Data extracted from a collection:

....

-- ==== Sys2Proof/Machine/Engines.lean ====
section
/-!
DEFINITION. Copies, drains and engine commands: majors 40 and 49, the drains of major 45, and the events of the
engines but for SOLVE (11_isa_memory_sync.md R218 to R220; 13_isa_matrix_stream.md R262 to R265;
14_isa_islands_engines.md R278 to R292; 12_consistency.md R238, R239).
-/

namespace Sys2Proof.Machine

/-! ## Runs -/

/-- A run as a team issues it. -/
def Run.make (s : State) (t : Team) (id : Nat) (kind : RunKind) (head : Word) : Run :=
  { id := id, num := 0, team := t.id, gang := t.gang, key := t.key, teamIndex := t.index
    gangLogical := ((s.gangOf? t).map fun g => g.logical).getD 0, slot := t.slot, level := s.levelOf t
    ttbase := ((s.gangOf? t).map fun g => g.ttbase).getD 0, sys := t.isSystem, nf := t.nf, kind := kind
    started := false, next := head, loops := [], cur := none, fault := none, status := none }

/-- The narrow formats a run keeps. -/
def Run.nfOf (r : Run) (k : BitVec 4) : BitVec 32 := r.nf.getD k.toNat 0

/-- The core whose view an engine reads: the BCE's own, or none for a die's engine. -/
def Chan.view (c : Chan) : Option Nat := if c.engine == .bce then some c.core else none

/-- The number of an engine as the source of flows (log 12). -/
def Chan.source (c : Chan) : BitVec 16 :=
  match c.engine with
  | .bce => BitVec.ofNat 16 (0x200 + c.core)
  | .gs d => BitVec.ofNat 16 (0x100 + d.toNat)
  | .se k => BitVec.ofNat 16 (0x108 + k.toNat)

/-- The translation of a run's accesses: its team's tables and level (R95, R293). -/
def Run.ctx (r : Run) (c : Chan) : TrCtx :=
  { core := c.view, tenant := r.ttbase.extractLsb' 8 8, root := (r.ttbase.extractLsb' 16 32).toNat
    en := r.ttbase.getLsbD 0, sys := r.sys }

/-- The die of an engine. -/
def Chan.die (c : Chan) : Nat :=
  match c.engine with
  | .bce => dieOf c.core
  | .gs die => die.toNat
  | .se k => k.toNat / 8

/-- Whether an engine is in a publication's instance: a member of its die's and of the device's, and the BCE of its
core's (R224). -/
def Pub.reaches (p : Pub) (die : Nat) (core : Option Nat) : Bool :=
  match p.scope with
  | .team | .gang => false
  | .core => core == some p.core
  | .die => dieOf p.core == die
  | .device | .domain => true

/-- One more than the last publication that the acquire of an engine covers, at device or domain scope (R108, R239). -/
def State.engineCoverage (s : State) (die : Nat) (core : Option Nat) : Nat :=
  s.pubs.foldl (fun m p => if p.reaches die core then max m (p.seq + 1) else m) 0

/-- An engine's acquire at device or domain scope. -/
def State.engineAcquire (s : State) (c : Chan) : State := s.forceBelow (s.engineCoverage c.die c.view)

/-- A failed engine access: the code to report, or an address no HBM holds. -/
def M.engineFault (e : TrErr) (at_ : Word) : M (BitVec 9 × Word) :=
  match e with
  | .fault code _ => pure (code, at_)
  | .absent pa => throw (.absent pa)

/-- Translates parts in order up to the first that fails. -/
def State.translateUpTo (s : State) (c : TrCtx) (acc : AccKind) :
    List (Word × Nat) → List (Nat × Nat) × Option (TrErr × Word) × State
  | [] => ([], none, s)
  | (va, n) :: ps =>
    match s.translate c acc va with
    | (.error e, s) => ([], some (e, va), s)
    | (.ok key, s) =>
      let (rest, e, s) := s.translateUpTo c acc ps
      ((key, n) :: rest, e, s)

/-- A byte on its way through an engine, with whether it came from a poisoned granule. -/
abbrev Stream8 := List (Byte × Bool)

/-- Reads parts, as loads of a core or at the homes, up to the last. -/
def State.readStream (s : State) (view : Option Nat) : List (Nat × Nat) → Stream8 × State
  | [] => ([], s)
  | (key, n) :: ps =>
    let (b, bad, s) := match view with
      | some core => s.coreRead core key n
      | none => s.homeRead key n
    let (bs, s) := s.readStream view ps
    (b.map (fun x => (x, bad)) ++ bs, s)

/-- Reads a global range for a run: what lies before the first fault, and the fault; the pieces of bulk data at other
devices are requests in class 2 (R344, R347). -/
def M.engineReadIn (bulk : Bool) (c : Chan) (r : Run) (va : Word) (n : Nat) :
    M (Stream8 × Option (BitVec 9 × Word)) := do
  let (parts, e, s) := (← get).translateUpTo (r.ctx c) .load (cutRange (n / 32 + 2) va n)
  let (bs, s) := s.readStream c.view parts
  set (if bulk then s.sendPieces c.source r.id (parts.map fun p => p.1) else s)
  match e with
  | none => return (bs, none)
  | some (e, at_) => return (bs, some (← M.engineFault e at_))

/-- Reads a global range for a run. -/
def M.engineRead : Chan → Run → Word → Nat → M (Stream8 × Option (BitVec 9 × Word)) := M.engineReadIn false

/-- Reads bulk data for a run. -/
def M.bulkFrom : Chan → Run → Word → Nat → M (Stream8 × Option (BitVec 9 × Word)) := M.engineReadIn true

/-- The partition of a run's family, with its core. -/
def State.partitionOf (s : State) (c : Chan) : Nat × Nat × Nat :=
  ((s.family? c.family).map fun f => (f.core, f.partBase, f.partSize)).getD (c.core, 0, 0)

/-! ## Segments (R102, R264, R287) -/

/-- Joins parts that follow one another at their home. -/
def joinParts (ps : List (Nat × Nat)) : List (Nat × Nat) :=
  ps.foldr (fun p acc =>
    match acc with
    | q :: qs => if bareKey p.1 + p.2 = bareKey q.1 then (p.1, p.2 + q.2) :: qs else p :: acc
    | [] => [p]) []

/-- A segment entry of n bytes at a key (R102). -/
def LogEntry.segmentAt (key n : Nat) (src : Word) (space : BitVec 8) (r : Run) (eng copy : Bool) : LogEntry :=
  { (LogEntry.blank.at (granule key)) with
    kind := .segment, mask := BitVec.ofNat 32 (2 ^ 32 - 2 ^ (key % 32))
    lastMask := BitVec.ofNat 32 (2 ^ ((key + n - 1) % 32 + 1) - 1), len := (granulesOf key n).length
    srcAddr := src - BitVec.ofNat 64 (key % 32), srcSpace := space, run := r.num, runId := some r.id, eng := eng
    copy := copy }

/-- The segment entries of a range, one for each run of granules that is contiguous at its home, with the fault that
cuts it short. -/
def M.segments (c : Chan) (r : Run) (va : Word) (n : Nat) (src : Word) (space : BitVec 8) (eng copy : Bool) :
    M (List LogEntry × Nat × Option (BitVec 9 × Word)) := do
  let (parts, e, s) := (← get).translateUpTo (r.ctx c) .store (cutRange (n / 32 + 2) va n)
  set s
  let fault ← match e with
    | none => pure none
    | some (e, at_) => do pure (some (← M.engineFault e at_))
  let (es, _) := (joinParts parts).foldl (fun (acc : List LogEntry × Nat) p =>
    (acc.1 ++ [LogEntry.segmentAt p.1 p.2 (src + BitVec.ofNat 64 acc.2) space r eng copy], acc.2 + p.2)) ([], 0)
  return (es, sumOf (parts.map Prod.snd), fault)

/-- Bytes a segment entry writes. -/
def LogEntry.segBytes (e : LogEntry) : Nat :=
  if e.len = 0 then 0 else e.len * 32 - ctzBits 32 e.mask.toNat - (31 - e.lastMask.toNat.log2)

/-- Gives a segment entry its data, as much of it as there is, cut to whole granules. -/
def LogEntry.hold (e : LogEntry) (bs : Stream8) : LogEntry :=
  let first := ctzBits 32 e.mask.toNat
  let data := List.replicate first (0, false) ++ bs
  let len := if bs.length < e.segBytes then data.length / 32 else e.len
  { e with
    len := len, held := some (data.map Prod.fst)
    heldPoison := (List.range len).filter fun i => ((data.drop (32 * i)).take 32).any Prod.snd }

....

EXERCISE DETAILS:
Reproduce exactly, please, only the lines from the start of the data above to the line that contains "run keeps. -/", with both ends kept.

ANSWER FOR THE TASK:
-- ==== Sys2Proof/Machine/Engines.lean ====
section
/-!
DEFINITION. Copies, drains and engine commands: majors 40 and 49, the drains of major 45, and the events of the
engines but for SOLVE (11_isa_memory_sync.md R218 to R220; 13_isa_matrix_stream.md R262 to R265;
14_isa_islands_engines.md R278 to R292; 12_consistency.md R238, R239).
-/

namespace Sys2Proof.Machine

/-! ## Runs -/

/-- A run as a team issues it. -/
def Run.make (s : State) (t : Team) (id : Nat) (kind : RunKind) (head : Word) : Run :=
  { id := id, num := 0, team := t.id, gang := t.gang, key := t.key, teamIndex := t.index
    gangLogical := ((s.gangOf? t).map fun g => g.logical).getD 0, slot := t.slot, level := s.levelOf t
    ttbase := ((s.gangOf? t).map fun g => g.ttbase).getD 0, sys := t.isSystem, nf := t.nf, kind := kind
    started := false, next := head, loops := [], cur := none, fault := none, status := none }

/-- The narrow formats a run keeps. -/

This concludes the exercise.